Bangkok hava alanında giriş işlemlerinin yapıldığı bankolara vardığımızda fişeklikli bir polis Zeki'ye parmaklarıyla gel gel işareti yaptı. Zeki "abi mahvolduk. Filmlerde seyretmiştik. Bizi götürüp yok edecekler." Dizlerinin bağı çözüldü. Ben "bir şey olmaz, korkma" dedim. Bakalım ne diyor diye yanına gittik ki adam "Döviz bozduracaksanız bu katta bozdurmayın . Alt katta daha pahalı" diye iyilik niyetindeymiş. Arkasından da "şehre ne ile gideceksiniz? Eğer taksi ile gidecekseniz benim birader sizi götürüp bir otele yerleştirsin" şeklinde devam ediyordu. Biz de "bakalım" dedik.
Giriş işlemlerinden sonra aşağı katta döviz bozdurduk. Gerçekten fiyat daha yüksekti. Arkamızı döndük ki aynı polis. Bizi kardeşim dediği şahsa teslim etti. O da bir otele götürdü. Yol boyu Zeki'nin tedirginliğini ve korkusunu yenmesi içi adam "I care of you" deyip durdu. Otelde bize bir oda verdiler. Yattık. Sabahleyin oteli gezdik. Korkunç büyüklükte.. Zemin altı 3 kat daha vardı. Sinema salonları, barlar, eğlence ve alışveriş dükkanları bomboştu. 500 odadan fazla imiş. Oysa bizden başka 10 kişi var veya yoktu. Vietnam savaşı sırasında Amerikan askerlerinin eğlenip moral kazanması için yapılmış. Savaş bitince atıl kalmış. Otelin perdelerini yıkayacak parayı dahi kazanamıyorlardı.

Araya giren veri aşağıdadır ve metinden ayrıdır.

-- ==== Sys2Proof/Machine/State.lean ====
section
/-!
DEFINITION. The state of one Loeth package as plain data, and State.reset: the machine right after VSTBY has entered its
range (a power-on reset, R867) with PWR_OK low. A sparse table (Tbl) holds what differs from the value at reset; memory is a
list of cells with rising addresses. Each field's comment names what the manual calls it, the rule, its width and its value
at reset.
-/
namespace Sys2Proof.Machine

/-- A sparse table: keys strictly rising; a key that is not listed holds the default that its accessor names. -/
abbrev Tbl (α : Type) := List (Nat × α)

/-! ### The object dictionary -/

/-- The holder tag of a dictionary access (R92): path (with function, queue pair or node) and tenant context. -/
structure Holder where
  path : DictPath
  tenant : Tenant
deriving DecidableEq, Repr

/-- A record's stage (R90, R91): its record and tenant instance, its holder and the staged fields by subindex. -/
structure Stage where
  index : U16
  ten : Tenant
  holder : Holder
  fields : Tbl (List Byte)
deriving DecidableEq, Repr

/-- The claim of a piecewise STR or BLOB write (R99, R100). -/
structure Claim where
  index : U16
  sub : Byte
  tenant : Tenant
  holder : Holder
  bytes : List Byte
deriving DecidableEq, Repr

/-- An access response body (R103). -/
structure Response where
  opcode : Byte
  type : Byte
  index : U16
  sub : Byte
  count : Byte
  status : U16
  total : U32
  length : U16
  tag : U16
  data : List Byte
deriving DecidableEq, Repr

/-- Where the response of an access goes (R109, R113, R114, R115); none for an access given as a command of its own. -/
inductive Carrier where
  | direct
  | slot (win : WindowId) (n : Nat)
  | command (t : Tenant) (index : Nat)
  | spi
  | can (ident : BitVec 29)
deriving DecidableEq, Repr

/-- A reset-class value held as pending (R85): its bytes and whether it was journalled. -/
structure Pending where
  bytes : List Byte
  persistent : Bool
deriving DecidableEq, Repr

/-- One record of the journal (R120) as the flash holds it, with the flash offset it starts at: kind 0xD1 of an entry value or
0xC0 of a compaction commit, its fields, the CRC-32 and the seal that stand in it. Reserved bits are as R120 writes them. -/
structure JournalRec where
  offset : Nat
  kind : Byte
  type : Byte
  index : U16
  sub : Byte
  tombstone : Bool
  tenant : Tenant
  seq : Nat
  value : List Byte
  crc : U32
  sealWord : U32
deriving DecidableEq, Repr

/-- What an accepted write does once it takes effect (R85, R93): the entry or record and its tenant instance, the values by
subindex, whether it counts as a record's commit, and its flag [0]. -/
structure Effect where
  index : U16
  ten : Tenant
  holder : Holder
  record : Bool
  fields : Tbl (List Byte)
  volatile : Bool
deriving DecidableEq, Repr

/-- A persistent commit that waits until its journal record is sealed (R116): the record being written, what the commit does,
and its response. -/
structure Awaiting where
  rec' : JournalRec
  effect : Effect
  carrier : Carrier
  resp : Response
deriving DecidableEq, Repr

/-- One half of the journal (R117, R119): the 64 bytes of its header (none where the half is erased), its compaction commit
record (R936), its entry records oldest first and the offset within the half where appending goes on. -/
structure Half where
  header : List Byte
  commit : Option JournalRec
  recs : List JournalRec
  next : Nat
deriving DecidableEq, Repr

/-- The journal and its compaction (R116 to R131, R938). -/
structure Journal where
  /-- half A [03_dictionary.md R117; flash contents; reset: blank, DESIGN CHOICE] -/
  halfA : Half
  /-- half B [03_dictionary.md R117; flash contents; reset: blank, DESIGN CHOICE] -/
  halfB : Half
  /-- true when half B is authoritative, 0x1040.01 [03_dictionary.md R122; 1 bit; reset: half A] -/
  authB : Bool
  /-- compaction in progress, window status bit [1] [03_dictionary.md R126; 1 bit; reset: false] -/
  compacting : Bool
  /-- next journal sequence number [03_dictionary.md R120; 32 bits; reset: 1, DESIGN CHOICE 5] -/
  seq : Nat
  /-- consecutive abandoned compactions [03_dictionary.md R938; 0 to 4; reset: 0] -/
  abandoned : Nat
  /-- persistent commits are rejected with 0x000D [03_dictionary.md R123, R140, R938; 1 bit; reset: false] -/
  unwritable : Bool
  /-- consecutive failed blocks of the record being written [03_dictionary.md R140; 0 to 4; reset: 0] -/
  failedBlocks : Nat
deriving DecidableEq, Repr

/-- The dictionary: committed values, stages, claims, pending values and the journal. -/
structure Dict where
  /-- committed values of the writable entries, by entry key; unlisted is the entry's default [03_dictionary.md R83; per
  entry; reset: defaults of 04_dictionary_map.md] -/
  vals : Tbl (List Byte)
  /-- pending reset-class values [03_dictionary.md R85; per entry; reset: none] -/
  pend : Tbl Pending
  /-- commit counts of records, by entry key [03_dictionary.md R93; 8 bits each; reset: 0, DESIGN CHOICE 4] -/
  counts : Tbl Byte
  /-- latched counts 0xFE of the serving, reel and lateness records, by index [04_dictionary_map.md R147; 8 bits each;
  reset: 0, DESIGN CHOICE 4] -/
  latched : Tbl Byte
  /-- stages held [03_dictionary.md R91; one per record; reset: none] -/
  stages : List Stage
  /-- stages discarded for idleness whose holder has not written since (abort 0x0017) [03_dictionary.md R101; list; reset:
  none] -/
  expired : List (U16 × Tenant × Holder)
  /-- piecewise claims [03_dictionary.md R100; list; reset: none] -/
  claims : List Claim
  /-- response of the access executed last [03_dictionary.md R103; 16 bytes and data; reset: none] -/
  response : Option Response
  /-- the commit that waits for its seal [03_dictionary.md R116; option; reset: none] -/
  awaiting : Option Awaiting
  /-- accesses delivered behind it, oldest first, with their opcodes and carriers [03_dictionary.md R108; list; reset: none] -/
  queued : List (Byte × Access × Carrier)
  /-- the journal [03_dictionary.md R117; two halves; reset: blank] -/
  journal : Journal
deriving DecidableEq, Repr

/-! ### Events, readiness, life cycle -/

/-- An event record (R164). -/
structure EventRec where
  seq : U32
  time : U32
  code : U16
  source : U16
  detail : U32
deriving DecidableEq, Repr

/-- The event log 0xF001 with 0xF000 and the Gaffer's milliseconds. -/
structure EventLog where
  /-- 0xF000, sequence of the next event [04_dictionary_map.md R163, R166; 32 bits; reset: 1] -/
  next : U32
  /-- records by slot; an unlisted slot is all zero [04_dictionary_map.md R163; 4,096 × 16 bytes; reset: zero] -/
  recs : Tbl EventRec
  /-- Gaffer milliseconds since the standby rail came up [04_dictionary_map.md R164; 32 bits wrapping; reset: 0] -/
  ms : U32
deriving DecidableEq, Repr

Dışarı çıktık. Bizim şoför kapıda. Zeki "Abi yine o" deyince "Olsun O bizİ çabucak istediğimiz yere götürsün. Parasını veririz" diye teskin ettim. Taiwan "devlet" olarak tanınmadığı için dünyada 4 yerde temsilciliği varmış. Vizeyi bunlardan bİrinden alabiliyormuşuz. Bizi temsiliciğe götürdü. Sıra bekledik. Ve "pasaportları bırakacaksınız. Bir ay sonra geleceksiniz. Vize onaylanmış ise vereceğiz".. Yanımızdaki yahudiye de "sen 3 ay sonra geleceksin" dediler. Çıktık. Şoföre "bizi Türk Büyük Elçiliğine götür" dedim ve gittik. Demir kapıılar kapalı. Zili çalıyoruz, kapıya vuruyoruz. Ne gelen var, ne giden. Ben sac bahçe kapısına duysunlar diye biraz sert vurdum. Bir müddet sonra "Kimsiniz!.." diye biri bağırdı. Türkiye'den geldiğimizi ve Büyükelçiyle görüşmek istediğimizi söyledim. Ancak "Burada yok. Bir ay sonra dönecek. Paris'te görevli eşinin yanına gitti." Ticaret ateşesi de Singapur'a arkadaşının doğum gününe gitmiş ve haftaya gelecekmiş. "Sen necisin" diye seslendiğimde, elinde 2 köpek tasması ile kapıyı araladı ve "Burda polisim" diye cevapladı. Bahçede birisi bu polise habire bağırıyordu. O da "Lütfen gidin. Beni şikayet ederse tutuklatır." Adamın mahalli katip olduğunu ve o polisten başka Büyük elçilkte başka Türk olmadığını da öğrendik. Mecburen taksimize döndük. Zeki'nin şehre gidip bilet almamız ve hava alanında vize vermezlerse Türkiye'ye dönmemiz şeklindeki önerisini uygun gördüm. Şehir içinde bir çarşıya geldik. Zeki bilet için soruşturmalara başladı. Hintli terziler uçak bileti de satıyorlarmış. Gidiş 300 Dolar. Hava alanına gidecekmişiz. Boş yer varsa binecekmişiz. Yoksa aynı sahneyi hergün tekrarlayacakmışız. "Zeki, şimdi kaybol, havaalanına git ve bilet araştır, vizeyi sor, akşam 5'te de beni burdan al.." diye çıkıştım. Cevap vermeye çalıştı. Fakat kızmıştım. "Git, bana görünme. Burdan seni geri gönderirim" deyince şoför ile gitti. Ben de gölge bir yere sığınıp, bir sigara yaktım.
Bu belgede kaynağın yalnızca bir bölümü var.